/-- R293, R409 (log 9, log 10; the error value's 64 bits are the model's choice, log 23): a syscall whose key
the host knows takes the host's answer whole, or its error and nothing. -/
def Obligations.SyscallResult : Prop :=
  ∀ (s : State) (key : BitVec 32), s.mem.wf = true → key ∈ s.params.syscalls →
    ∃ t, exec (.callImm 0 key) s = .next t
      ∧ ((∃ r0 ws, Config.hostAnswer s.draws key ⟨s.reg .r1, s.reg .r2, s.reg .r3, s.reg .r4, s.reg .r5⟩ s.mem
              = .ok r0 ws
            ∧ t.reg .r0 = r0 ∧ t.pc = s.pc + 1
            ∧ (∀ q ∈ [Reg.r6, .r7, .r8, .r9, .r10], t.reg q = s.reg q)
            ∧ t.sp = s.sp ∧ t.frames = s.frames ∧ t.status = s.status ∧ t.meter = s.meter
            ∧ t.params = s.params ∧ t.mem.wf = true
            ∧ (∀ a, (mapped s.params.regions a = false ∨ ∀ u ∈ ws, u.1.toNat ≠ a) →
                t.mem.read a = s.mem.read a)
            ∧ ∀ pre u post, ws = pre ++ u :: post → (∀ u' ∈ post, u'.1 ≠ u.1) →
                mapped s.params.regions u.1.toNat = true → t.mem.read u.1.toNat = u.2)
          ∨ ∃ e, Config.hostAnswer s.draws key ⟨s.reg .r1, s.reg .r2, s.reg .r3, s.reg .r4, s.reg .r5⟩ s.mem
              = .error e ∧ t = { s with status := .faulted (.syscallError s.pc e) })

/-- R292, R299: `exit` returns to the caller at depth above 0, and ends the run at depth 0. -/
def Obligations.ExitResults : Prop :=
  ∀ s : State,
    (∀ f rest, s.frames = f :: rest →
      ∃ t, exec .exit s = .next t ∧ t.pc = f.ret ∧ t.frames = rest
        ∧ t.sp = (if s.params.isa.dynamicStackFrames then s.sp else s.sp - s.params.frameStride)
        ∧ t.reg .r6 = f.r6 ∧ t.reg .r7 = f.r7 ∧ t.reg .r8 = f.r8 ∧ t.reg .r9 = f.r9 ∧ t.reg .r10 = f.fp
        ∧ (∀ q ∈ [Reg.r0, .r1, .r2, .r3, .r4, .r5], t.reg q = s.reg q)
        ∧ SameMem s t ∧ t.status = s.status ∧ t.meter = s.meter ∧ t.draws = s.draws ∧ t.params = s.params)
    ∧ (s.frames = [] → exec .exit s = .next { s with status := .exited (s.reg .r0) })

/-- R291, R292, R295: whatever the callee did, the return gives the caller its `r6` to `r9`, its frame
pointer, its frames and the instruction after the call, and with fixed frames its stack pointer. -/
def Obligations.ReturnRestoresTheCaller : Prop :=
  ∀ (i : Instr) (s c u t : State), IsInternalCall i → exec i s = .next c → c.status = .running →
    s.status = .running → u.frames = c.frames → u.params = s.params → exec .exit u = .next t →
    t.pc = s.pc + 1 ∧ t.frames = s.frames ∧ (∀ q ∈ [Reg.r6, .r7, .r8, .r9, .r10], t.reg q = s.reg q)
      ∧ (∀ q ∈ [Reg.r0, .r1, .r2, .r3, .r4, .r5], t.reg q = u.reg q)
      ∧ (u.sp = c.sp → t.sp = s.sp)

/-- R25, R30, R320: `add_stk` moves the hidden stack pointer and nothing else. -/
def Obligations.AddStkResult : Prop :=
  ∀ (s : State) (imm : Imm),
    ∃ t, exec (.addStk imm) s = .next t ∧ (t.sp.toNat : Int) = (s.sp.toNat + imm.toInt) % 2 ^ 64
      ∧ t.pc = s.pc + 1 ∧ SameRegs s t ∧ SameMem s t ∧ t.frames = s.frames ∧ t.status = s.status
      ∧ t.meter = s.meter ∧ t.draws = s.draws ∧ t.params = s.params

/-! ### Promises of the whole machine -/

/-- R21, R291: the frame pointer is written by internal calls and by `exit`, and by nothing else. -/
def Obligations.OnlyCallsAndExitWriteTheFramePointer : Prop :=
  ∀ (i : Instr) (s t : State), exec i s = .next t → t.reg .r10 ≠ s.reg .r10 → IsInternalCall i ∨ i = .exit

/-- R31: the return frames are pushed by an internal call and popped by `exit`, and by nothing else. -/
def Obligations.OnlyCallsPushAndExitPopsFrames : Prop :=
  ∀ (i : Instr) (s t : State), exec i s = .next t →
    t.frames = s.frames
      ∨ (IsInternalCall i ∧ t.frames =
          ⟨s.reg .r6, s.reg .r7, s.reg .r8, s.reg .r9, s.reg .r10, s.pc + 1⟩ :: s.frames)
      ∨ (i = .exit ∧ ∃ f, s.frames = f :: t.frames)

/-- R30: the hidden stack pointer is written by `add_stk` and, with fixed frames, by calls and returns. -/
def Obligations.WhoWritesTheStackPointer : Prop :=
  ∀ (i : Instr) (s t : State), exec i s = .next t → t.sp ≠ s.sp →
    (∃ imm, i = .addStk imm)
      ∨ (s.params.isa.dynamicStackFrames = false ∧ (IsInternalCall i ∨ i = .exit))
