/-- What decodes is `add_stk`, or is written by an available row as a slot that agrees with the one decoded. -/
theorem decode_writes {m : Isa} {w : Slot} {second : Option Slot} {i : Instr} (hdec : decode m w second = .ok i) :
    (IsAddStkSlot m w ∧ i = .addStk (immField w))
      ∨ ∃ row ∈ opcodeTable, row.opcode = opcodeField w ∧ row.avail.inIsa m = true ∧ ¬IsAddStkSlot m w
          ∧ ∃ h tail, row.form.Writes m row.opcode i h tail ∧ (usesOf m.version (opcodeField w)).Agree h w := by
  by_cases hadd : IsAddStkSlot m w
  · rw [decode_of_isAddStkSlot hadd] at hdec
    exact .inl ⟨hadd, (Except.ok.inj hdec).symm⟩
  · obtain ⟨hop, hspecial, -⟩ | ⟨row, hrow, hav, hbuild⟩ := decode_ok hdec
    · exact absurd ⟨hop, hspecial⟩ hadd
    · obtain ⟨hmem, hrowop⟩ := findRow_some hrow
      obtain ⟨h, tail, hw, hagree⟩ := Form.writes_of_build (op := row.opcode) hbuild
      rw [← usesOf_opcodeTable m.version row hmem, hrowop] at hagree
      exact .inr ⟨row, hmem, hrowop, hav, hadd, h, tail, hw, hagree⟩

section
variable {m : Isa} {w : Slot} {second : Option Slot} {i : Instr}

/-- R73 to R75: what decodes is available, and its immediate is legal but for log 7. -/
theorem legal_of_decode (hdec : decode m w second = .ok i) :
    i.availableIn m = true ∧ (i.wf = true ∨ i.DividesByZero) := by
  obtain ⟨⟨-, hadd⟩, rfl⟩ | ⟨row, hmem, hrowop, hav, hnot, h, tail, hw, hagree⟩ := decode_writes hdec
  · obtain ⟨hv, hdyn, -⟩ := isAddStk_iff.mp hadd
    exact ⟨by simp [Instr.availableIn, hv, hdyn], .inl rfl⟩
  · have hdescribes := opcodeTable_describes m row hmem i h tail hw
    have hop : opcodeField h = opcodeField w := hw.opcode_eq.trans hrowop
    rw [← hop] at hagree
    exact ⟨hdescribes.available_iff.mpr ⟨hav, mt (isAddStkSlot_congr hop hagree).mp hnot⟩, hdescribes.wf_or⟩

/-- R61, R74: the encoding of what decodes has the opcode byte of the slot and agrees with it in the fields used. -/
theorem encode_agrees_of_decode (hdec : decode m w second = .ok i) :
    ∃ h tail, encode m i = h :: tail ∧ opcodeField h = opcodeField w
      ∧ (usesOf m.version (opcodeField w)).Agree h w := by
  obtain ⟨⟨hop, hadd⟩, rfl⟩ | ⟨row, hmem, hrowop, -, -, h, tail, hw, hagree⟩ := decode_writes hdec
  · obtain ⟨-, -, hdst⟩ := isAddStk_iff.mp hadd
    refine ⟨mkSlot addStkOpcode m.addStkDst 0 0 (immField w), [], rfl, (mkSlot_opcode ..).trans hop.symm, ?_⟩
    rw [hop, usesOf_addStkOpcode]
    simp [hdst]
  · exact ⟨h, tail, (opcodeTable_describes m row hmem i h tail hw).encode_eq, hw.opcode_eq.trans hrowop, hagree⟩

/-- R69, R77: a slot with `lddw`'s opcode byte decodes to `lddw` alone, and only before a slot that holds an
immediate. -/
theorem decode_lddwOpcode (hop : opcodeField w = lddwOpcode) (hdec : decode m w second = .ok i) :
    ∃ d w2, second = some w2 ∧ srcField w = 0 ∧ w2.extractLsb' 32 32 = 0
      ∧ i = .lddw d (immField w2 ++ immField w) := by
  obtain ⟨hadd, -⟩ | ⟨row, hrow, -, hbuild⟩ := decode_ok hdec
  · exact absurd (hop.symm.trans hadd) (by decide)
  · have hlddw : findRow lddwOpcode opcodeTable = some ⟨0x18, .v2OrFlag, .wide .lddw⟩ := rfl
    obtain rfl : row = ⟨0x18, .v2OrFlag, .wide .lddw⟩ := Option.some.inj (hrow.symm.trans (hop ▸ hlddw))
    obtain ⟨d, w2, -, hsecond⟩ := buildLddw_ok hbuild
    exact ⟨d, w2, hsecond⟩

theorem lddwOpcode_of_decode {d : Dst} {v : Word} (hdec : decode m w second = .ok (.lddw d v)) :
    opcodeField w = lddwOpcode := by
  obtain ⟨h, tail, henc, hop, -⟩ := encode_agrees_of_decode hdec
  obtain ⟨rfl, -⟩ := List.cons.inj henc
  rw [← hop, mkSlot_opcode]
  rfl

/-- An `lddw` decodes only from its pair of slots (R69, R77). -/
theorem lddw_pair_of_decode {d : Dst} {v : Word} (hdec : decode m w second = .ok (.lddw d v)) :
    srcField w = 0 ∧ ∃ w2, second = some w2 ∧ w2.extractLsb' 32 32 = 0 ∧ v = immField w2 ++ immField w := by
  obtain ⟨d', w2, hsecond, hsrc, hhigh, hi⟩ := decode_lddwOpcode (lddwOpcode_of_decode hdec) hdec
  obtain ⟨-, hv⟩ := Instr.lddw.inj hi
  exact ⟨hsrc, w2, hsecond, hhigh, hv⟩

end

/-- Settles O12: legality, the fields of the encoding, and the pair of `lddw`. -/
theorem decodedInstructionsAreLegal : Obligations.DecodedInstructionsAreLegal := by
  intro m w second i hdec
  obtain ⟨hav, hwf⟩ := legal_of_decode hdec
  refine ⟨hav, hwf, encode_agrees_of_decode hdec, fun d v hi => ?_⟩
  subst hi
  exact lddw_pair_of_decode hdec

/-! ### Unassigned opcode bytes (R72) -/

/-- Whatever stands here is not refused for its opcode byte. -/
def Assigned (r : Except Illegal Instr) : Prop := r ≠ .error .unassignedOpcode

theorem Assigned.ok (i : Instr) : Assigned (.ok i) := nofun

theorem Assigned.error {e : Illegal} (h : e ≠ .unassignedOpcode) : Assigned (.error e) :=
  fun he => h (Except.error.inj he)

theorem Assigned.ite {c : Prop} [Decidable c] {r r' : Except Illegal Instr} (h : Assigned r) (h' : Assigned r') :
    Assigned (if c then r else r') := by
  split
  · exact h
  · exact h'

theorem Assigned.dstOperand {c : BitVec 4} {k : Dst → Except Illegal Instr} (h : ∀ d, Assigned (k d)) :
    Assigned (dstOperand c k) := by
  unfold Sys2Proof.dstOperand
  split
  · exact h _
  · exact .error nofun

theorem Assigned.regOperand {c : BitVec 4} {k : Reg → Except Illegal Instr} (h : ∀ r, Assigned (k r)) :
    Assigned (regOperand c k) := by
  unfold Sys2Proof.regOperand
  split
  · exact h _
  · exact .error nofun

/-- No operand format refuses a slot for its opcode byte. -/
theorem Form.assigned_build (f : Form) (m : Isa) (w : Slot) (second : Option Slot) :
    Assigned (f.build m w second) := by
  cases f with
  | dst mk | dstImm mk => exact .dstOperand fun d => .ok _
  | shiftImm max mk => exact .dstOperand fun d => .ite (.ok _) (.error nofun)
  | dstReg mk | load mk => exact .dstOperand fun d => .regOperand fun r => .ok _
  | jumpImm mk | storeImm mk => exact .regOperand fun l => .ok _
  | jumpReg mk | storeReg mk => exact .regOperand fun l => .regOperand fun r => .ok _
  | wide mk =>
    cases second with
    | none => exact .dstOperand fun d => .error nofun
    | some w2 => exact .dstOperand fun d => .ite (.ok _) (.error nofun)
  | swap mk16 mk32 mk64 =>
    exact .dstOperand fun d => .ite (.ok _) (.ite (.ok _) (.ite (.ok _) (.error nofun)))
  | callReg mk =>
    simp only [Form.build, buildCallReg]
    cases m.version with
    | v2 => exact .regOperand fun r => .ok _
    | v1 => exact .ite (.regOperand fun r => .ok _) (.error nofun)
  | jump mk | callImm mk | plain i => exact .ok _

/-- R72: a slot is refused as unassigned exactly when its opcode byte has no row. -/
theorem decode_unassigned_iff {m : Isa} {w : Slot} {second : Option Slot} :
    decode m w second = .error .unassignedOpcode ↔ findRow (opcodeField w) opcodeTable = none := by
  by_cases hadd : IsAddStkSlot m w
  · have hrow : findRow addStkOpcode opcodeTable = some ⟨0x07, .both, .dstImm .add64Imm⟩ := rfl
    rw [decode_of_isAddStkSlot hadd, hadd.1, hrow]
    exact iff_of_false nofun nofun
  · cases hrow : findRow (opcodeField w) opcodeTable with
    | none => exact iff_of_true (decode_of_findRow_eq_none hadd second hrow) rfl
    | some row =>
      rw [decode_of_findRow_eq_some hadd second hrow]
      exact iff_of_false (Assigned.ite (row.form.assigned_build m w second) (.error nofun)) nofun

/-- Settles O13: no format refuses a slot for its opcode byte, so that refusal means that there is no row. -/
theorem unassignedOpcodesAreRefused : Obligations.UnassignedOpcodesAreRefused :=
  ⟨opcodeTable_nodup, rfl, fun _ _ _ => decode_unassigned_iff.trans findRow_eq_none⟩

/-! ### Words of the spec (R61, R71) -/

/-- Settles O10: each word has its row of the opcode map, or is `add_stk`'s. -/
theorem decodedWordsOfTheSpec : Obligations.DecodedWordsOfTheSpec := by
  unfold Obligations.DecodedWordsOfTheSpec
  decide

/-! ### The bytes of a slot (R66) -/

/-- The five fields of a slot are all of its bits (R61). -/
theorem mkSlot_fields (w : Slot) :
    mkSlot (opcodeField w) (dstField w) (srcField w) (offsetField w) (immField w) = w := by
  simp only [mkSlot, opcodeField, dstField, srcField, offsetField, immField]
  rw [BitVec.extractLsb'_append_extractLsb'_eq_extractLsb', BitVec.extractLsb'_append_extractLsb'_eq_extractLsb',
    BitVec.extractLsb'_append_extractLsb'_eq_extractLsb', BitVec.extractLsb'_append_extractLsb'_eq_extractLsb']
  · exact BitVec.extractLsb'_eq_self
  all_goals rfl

◇ ◇ ◇ ◇ ◇ ◇ ◇

- TASK STATEMENT -
Using the entries above, repeat only the lines from the one containing "has no row. -/" through the one containing "exact iff_of_false (Assigned.ite", end lines included.

- EXPECTED ANSWER -
/-- R72: a slot is refused as unassigned exactly when its opcode byte has no row. -/
theorem decode_unassigned_iff {m : Isa} {w : Slot} {second : Option Slot} :
    decode m w second = .error .unassignedOpcode ↔ findRow (opcodeField w) opcodeTable = none := by
  by_cases hadd : IsAddStkSlot m w
  · have hrow : findRow addStkOpcode opcodeTable = some ⟨0x07, .both, .dstImm .add64Imm⟩ := rfl
    rw [decode_of_isAddStkSlot hadd, hadd.1, hrow]
    exact iff_of_false nofun nofun
  · cases hrow : findRow (opcodeField w) opcodeTable with
    | none => exact iff_of_true (decode_of_findRow_eq_none hadd second hrow) rfl
    | some row =>
      rw [decode_of_findRow_eq_some hadd second hrow]
      exact iff_of_false (Assigned.ite (row.form.assigned_build m w second) (.error nofun)) nofun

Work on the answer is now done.